TASK GOAL
When you reach the line containing "s.freeCount := rfl", include it and stop; until then, return each line of the material exactly, starting with the first.

DATA EXTRACT
##########

/-! ### setCounter -/

@[simp] theorem State.setCounter_pending (s : State) (i : Fin 12) (r : Counter) : (s.setCounter i r).pending = s.pending := rfl
@[simp] theorem State.setCounter_due (s : State) (i : Fin 12) (r : Counter) : (s.setCounter i r).due = s.due := rfl
@[simp] theorem State.setCounter_freeCount (s : State) (i : Fin 12) (r : Counter) : (s.setCounter i r).freeCount = s.freeCount := rfl
@[simp] theorem State.setCounter_tmb (s : State) (i : Fin 12) (r : Counter) : (s.setCounter i r).tmb = s.tmb := rfl
@[simp] theorem State.setCounter_link (s : State) (i : Fin 12) (r : Counter) : (s.setCounter i r).link = s.link := rfl
@[simp] theorem State.setCounter_segments (s : State) (i : Fin 12) (r : Counter) : (s.setCounter i r).segments = s.segments := rfl
@[simp] theorem State.setCounter_reserveRequest (s : State) (i : Fin 12) (r : Counter) : (s.setCounter i r).reserveRequest = s.reserveRequest := rfl
@[simp] theorem State.setCounter_supplyLow (s : State) (i : Fin 12) (r : Counter) : (s.setCounter i r).supplyLow = s.supplyLow := rfl
@[simp] theorem State.setCounter_analog (s : State) (i : Fin 12) (r : Counter) : (s.setCounter i r).analog = s.analog := rfl
@[simp] theorem State.setCounter_channels (s : State) (i : Fin 12) (r : Counter) : (s.setCounter i r).channels = s.channels := rfl
@[simp] theorem State.setCounter_economy (s : State) (i : Fin 12) (r : Counter) : (s.setCounter i r).economy = s.economy := rfl
@[simp] theorem State.setCounter_paths (s : State) (i : Fin 12) (r : Counter) : (s.setCounter i r).paths = s.paths := rfl
@[simp] theorem State.setCounter_trace (s : State) (i : Fin 12) (r : Counter) : (s.setCounter i r).trace = s.trace := rfl
@[simp] theorem State.setCounter_gates (s : State) (i : Fin 12) (r : Counter) : (s.setCounter i r).gates = s.gates := rfl
@[simp] theorem State.setCounter_patterns (s : State) (i : Fin 12) (r : Counter) : (s.setCounter i r).patterns = s.patterns := rfl
@[simp] theorem State.setCounter_flashers (s : State) (i : Fin 12) (r : Counter) : (s.setCounter i r).flashers = s.flashers := rfl
@[simp] theorem State.setCounter_notices (s : State) (i : Fin 12) (r : Counter) : (s.setCounter i r).notices = s.notices := rfl
@[simp] theorem State.setCounter_signs (s : State) (i : Fin 12) (r : Counter) : (s.setCounter i r).signs = s.signs := rfl
@[simp] theorem State.setCounter_lines (s : State) (i : Fin 12) (r : Counter) : (s.setCounter i r).lines = s.lines := rfl
@[simp] theorem State.setCounter_lib (s : State) (i : Fin 12) (r : Counter) : (s.setCounter i r).lib = s.lib := rfl
@[simp] theorem State.setCounter_flash (s : State) (i : Fin 12) (r : Counter) : (s.setCounter i r).flash = s.flash := rfl
@[simp] theorem State.setCounter_segment (s : State) (i : Fin 12) (r : Counter) (j : Fin 4) : (s.setCounter i r).segment j = s.segment j := rfl
@[simp] theorem State.setCounter_channel (s : State) (i : Fin 12) (r : Counter) (j : Fin 16) : (s.setCounter i r).channel j = s.channel j := rfl
@[simp] theorem State.setCounter_path (s : State) (i : Fin 12) (r : Counter) (j : Fin 12) : (s.setCounter i r).path j = s.path j := rfl
@[simp] theorem State.setCounter_gate (s : State) (i : Fin 12) (r : Counter) (j : Fin 6) : (s.setCounter i r).gate j = s.gate j := rfl
@[simp] theorem State.setCounter_flasher (s : State) (i : Fin 12) (r : Counter) (j : Fin 8) : (s.setCounter i r).flasher j = s.flasher j := rfl
@[simp] theorem State.setCounter_sign (s : State) (i : Fin 12) (r : Counter) (j : Fin 16) : (s.setCounter i r).sign j = s.sign j := rfl
@[simp] theorem State.setCounter_line (s : State) (i : Fin 12) (r : Counter) (j : Fin 2) : (s.setCounter i r).line j = s.line j := rfl
@[simp] theorem State.setCounter_counter_same (s : State) (i : Fin 12) (r : Counter) : (s.setCounter i r).counter i = r := by
  simp [State.setCounter, State.counter]
theorem State.setCounter_counter (s : State) (i : Fin 12) (r : Counter) (j : Fin 12) :
    (s.setCounter i r).counter j = if i = j then r else s.counter j := by
  simp [State.setCounter, State.counter, Vector.getElem_set, Fin.ext_iff]
theorem State.setCounter_counter_other (s : State) (i : Fin 12) (r : Counter) (j : Fin 12) (h : j ≠ i) :
    (s.setCounter i r).counter j = s.counter j := by
  rw [State.setCounter_counter, if_neg (Ne.symm h)]
@[simp] theorem State.setCounter_self (s : State) (i : Fin 12) : s.setCounter i (s.counter i) = s := by
  simp [State.setCounter, State.counter]
@[simp] theorem State.updCounter_eq (s : State) (i : Fin 12) (g : Counter → Counter) :
    s.updCounter i g = s.setCounter i (g (s.counter i)) := rfl

@[simp] theorem State.setCounter_now (s : State) (i : Fin 12) (r : Counter) : (s.setCounter i r).now = s.now := rfl
@[simp] theorem State.setCounter_inReserve (s : State) (i : Fin 12) (r : Counter) : (s.setCounter i r).inReserve = s.inReserve := rfl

##########

REPLY TO THE TASK
/-! ### setCounter -/

@[simp] theorem State.setCounter_pending (s : State) (i : Fin 12) (r : Counter) : (s.setCounter i r).pending = s.pending := rfl
@[simp] theorem State.setCounter_due (s : State) (i : Fin 12) (r : Counter) : (s.setCounter i r).due = s.due := rfl
@[simp] theorem State.setCounter_freeCount (s : State) (i : Fin 12) (r : Counter) : (s.setCounter i r).freeCount = s.freeCount := rfl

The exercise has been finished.